Filter the entries for the word "finishHandover". Copy each line in which it occurs.

==*==

-- ==== Sys2Proof/Machine/Manage.lean ====
section
/-!
DEFINITION. Management ports and the mailbox (spec/13 R388 to R392), and the end of a handover or takeover (spec/01 R40,
spec/15 R460).
-/

namespace Sys2Proof.Machine

/-! ### Addresses of an Ethernet management port (R388) -/

/-- MAC address of a port. -/
def State.mgmtMac (s : State) (port : Nat) : Nat := (s.cfg Obj.ID_BASE_MAC + port) % 2 ^ 48

/-- Link-local address by modified EUI-64. -/
def State.linkLocal (s : State) (port : Nat) : Nat :=
  let m := s.mgmtMac port
  0xFE80 * 2 ^ 112 + ((m / 2 ^ 24) ^^^ 0x020000) * 2 ^ 40 + 0xFFFE * 2 ^ 24 + m % 2 ^ 24

/-- The port has an address of a kind: 0 link-local, 1 static IPv6, 2 static IPv4, 3 by SLAAC, 4 by DHCPv4. -/
def State.hasAddr (s : State) (port kind : Nat) : Bool :=
  match kind with
  | 0 => true
  | 1 => s.cfg (Obj.MGMT_IPV6_ADDR + port) != 0
  | 2 => s.cfg (Obj.MGMT_IPV4_ADDR + port) != 0
  | 3 => bit (s.cfg (Obj.MGMT_AUTOCONF + port)) 0
  | 4 => bit (s.cfg (Obj.MGMT_AUTOCONF + port)) 1
  | _ => false

/-- The address that a frame asks for is one of the port's. -/
def State.ownAddr (s : State) (port : Nat) (f : MgmtFrame) : Bool :=
  if f.ask == 0 || f.ask == 2 then
    (s.hasAddr port 2 && f.addr == s.cfg (Obj.MGMT_IPV4_ADDR + port)) || (f.auto && s.hasAddr port 4)
  else
    f.addr == s.linkLocal port || (s.hasAddr port 1 && f.addr == s.cfg (Obj.MGMT_IPV6_ADDR + port))
      || (f.auto && s.hasAddr port 3)

/-- Length and tag are in order. -/
def State.frameOk (s : State) (port : Nat) (f : MgmtFrame) : Bool :=
  f.len ≤ 1522 && (match f.tag with | none => true | some v => v != 0 && v == s.cfg (Obj.MGMT_VLAN + port))

/-- A datagram of the mailbox has been taken. -/
def State.mailTaken (s : State) : State := { s with mgmt := { s.mgmt with h2dBusy := false } }

/-- MGMT_FRAME_RECEIVE: on the mailbox, the datagram that waits and is no record of a session. -/
def execMgmtFrameReceive (dt port : Nat) (f : MgmtFrame) (s : State) : Out :=
  cmd dt s (fun t => t.alive && decide (port < 2) && (!(port == 1 && t.mailbox) || t.mgmt.h2dBusy)) fun t =>
    if port == 1 && t.mailbox then t.mailTaken.bump (Obj.MGMT_RX_DISCARD + 1)
    else if f.ask < 4 && t.frameOk port f && t.ownAddr port f then t.emit (.mgmtAnswer port f.ask f.addr)
    else t.bump (Obj.MGMT_RX_DISCARD + port)

/-! ### Sessions (R389 to R391) -/

/-- The client's chain ends at a stored trust anchor, or none is stored. -/
def State.trusts (s : State) (h : Hello) : Bool :=
  let anchors := (List.range 4).map fun a => s.cfg (Obj.MGMT_TRUST_ANCHOR + a)
  anchors.all (fun x => x == 0) || (h.root != 0 && anchors.contains h.root)

/-- The handshake succeeds (Table of R390; registered numbers are those of RFC 8446, log entry 21). -/
def State.helloOk (s : State) (h : Hello) : Bool :=
  h.suites.any (fun x => x == 0x1302 || x == 0x1301) && h.groups.any (fun x => x == 0x18 || x == 0x1D)
    && h.sigs.any (fun x => x == 0x0503 || x == 0x0403) && h.sound && (h.dated || s.cfg Obj.TIME_LOCK_STATE != 2) && s.trusts h

/-- Numbers that a new session of a port can take. -/
def State.freeSess (s : State) (port : Nat) : List Nat :=
  let all := if port == 1 && s.mailbox then [1] else [1, 2, 3, 4, 5, 6, 7, 8]
  all.filter fun n => (s.sess? (port, n)).isNone

/-- A session opens. -/
def State.openSess (s : State) (port n : Nat) (h : Hello) : State :=
  let x : Session :=
    { port := port, num := n, last := s.clock, mask := 0, evSeq := 0, kept := [], stage := Staging.none_, chans := [],
      peer := h.peer, local_ := h.at_, cert := h.cert }
  { s with mgmt := { s.mgmt with sessions := s.mgmt.sessions ++ [x] } }

/-- CLIENT_HELLO: with the handshake that follows it. -/
def execClientHello (dt port : Nat) (h : Hello) (s : State) : Out :=
  cmd dt s (fun t => t.alive && decide (port < 2) && (!(port == 1 && t.mailbox) || t.mgmt.h2dBusy)) fun t =>
    let mail := port == 1 && t.mailbox
    let u := if mail then t.mailTaken else t
    if !mail && !u.hasAddr port h.at_ then u.bump (Obj.MGMT_RX_DISCARD + port)
    else match u.freeSess port with
      | [] => u.bump (Obj.MGMT_DTLS_FAIL + port)
      | n :: rest =>
        if u.helloOk h then u.openSess port (if (n :: rest).contains h.num then h.num else n) h
        else u.bump (Obj.MGMT_DTLS_FAIL + port)

/-- SESSION_CLOSE: close_notify or a fatal alert. -/
def execSessionClose (dt port sess : Nat) (s : State) : Out :=
  cmd dt s (fun t => t.hears (port, sess)) fun t => (t.touch (port, sess)).closeSess (port, sess)

/-- A session that has had no valid record for 60 s. -/
def State.sessStale (s : State) (k : Nat × Nat) : Bool :=
  match s.sess? k with
  | some x => x.last + 60000000000 ≤ s.clock
  | none => false

/-- SESSION_IDLE_TIMEOUT. -/
def execSessionIdleTimeout (dt port sess : Nat) (s : State) : Out :=
  cmd dt s (fun t => t.alive && t.sessStale (port, sess)) fun t => t.closeSess (port, sess)

/-! ### The mailbox (R392) -/

/-- MBX_H2D_LEN: a write of v. -/
def execMbxH2dLen (dt v : Nat) (s : State) : Out :=
  pageCmd dt 0 s fun t =>
    let n := fld v 0 11
    if !t.mailbox then t
    else if t.mgmt.h2dBusy || n == 0 || 1280 < n then t.bump Obj.MGMT_MBX_OVERLAP
    else { t with mgmt := { t.mgmt with h2dBusy := true } }

/-- The next outgoing datagram takes the freed buffer. -/
def State.nextMail (s : State) : State :=
  let rest := s.mgmt.d2h.drop 1
  let t : State := { s with mgmt := { s.mgmt with d2h := rest, d2hReady := !rest.isEmpty } }
  if rest.isEmpty then t else t.deliverInt 0 t.mgmt.mbxVector none

/-- MBX_D2H_ACK: a write of v. -/
def execMbxD2hAck (dt v : Nat) (s : State) : Out :=
  pageCmd dt 0 s fun t => if t.mailbox && bit v 0 && t.mgmt.d2hReady then t.nextMail else t

/-! ### The dictionary is available again (R399, R404, R408) -/

/-- How long it has been unavailable. -/
def State.unavailFor (s : State) : Nat :=
  match s.mgmt.unavail with
  | some t => s.clock - t
  | none => 0

/-- Requests taken meanwhile are answered, in their order. -/
def State.runDeferred (s : State) : State :=
  let l := s.mgmt.deferred
  let t : State := { s with mgmt := { s.mgmt with deferred := [] } }
  l.foldl (fun a x => if a.alive && (a.sess? (x.1, x.2.1)).isSome then a.ompRun (x.1, x.2.1) x.2.2 else a) t

/-- Events raised meanwhile are sent. -/
def State.sendHeld (s : State) : State :=
  let l := s.mgmt.evHeld
  let t : State := { s with mgmt := { s.mgmt with evHeld := [] } }
  l.foldl (fun a x => a.deliverEvent x.1 x.2.1 x.2.2) t

/-- Unavailability ends: lease time has not run. -/
def State.endUnavail (s : State) : State :=
  { s with mgmt := { s.mgmt with unavail := none, leaseEnd := s.mgmt.leaseEnd + s.unavailFor } }

/-- Steps 3 to 5 of R460: the standby pair is in control under the target image. -/
def State.finishHandover (s : State) (a : Activ) : State :=
  let t0 := s.endUnavail
  let t := t0.sendHeld.setMode t0.serviceMode 7
  let t1 := (t.latch Obj.IMG_RUNNING a.target).latchStored Obj.IMG_BOOT_BANK a.target
  let t2 := (t1.raise 0x0071 7 0 (toBe 1 2 ++ List.replicate 3 0 ++ toBe 4 (t1.fwSlot (2 * a.target + 1)).version)).bump
    Obj.IMG_HANDOVERS
  let t3 := t2.endActivation 4 0
  ({ t3 with img := { t3.img with standby := false } }).runDeferred

/-- A handover that switches. -/
def State.switching (s : State) : Option Activ := s.img.act.filter fun a => a.started

/-- HANDOVER_COMPLETE. -/
def execHandoverComplete (dt : Nat) (s : State) : Out :=
  cmd dt s (fun t => t.alive && t.switching.isSome) fun t =>
    match t.switching with
    | some a => t.finishHandover a
    | none => t

/-- TAKEOVER_COMPLETE: staged changes are gone, the event is raised (R40, R58). -/
def execTakeoverComplete (dt : Nat) (s : State) : Out :=
  cmd dt s (fun t => t.alive && t.img.takeover) fun t =>
    let t0 := t.endUnavail
    let t1 := t0.sendHeld
    let t2 := t1.mgmt.sessions.foldl (fun (a : State) x => a.discardStage (x.port, x.num) 3) t1
    let t3 := t2.raise 0x0021 2 0 []
    ({ t3 with img := { t3.img with takeover := false } }).runDeferred

end Sys2Proof.Machine
end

==*==

RESPONSE FOR THIS EXERCISE:
def State.finishHandover (s : State) (a : Activ) : State :=
    | some a => t.finishHandover a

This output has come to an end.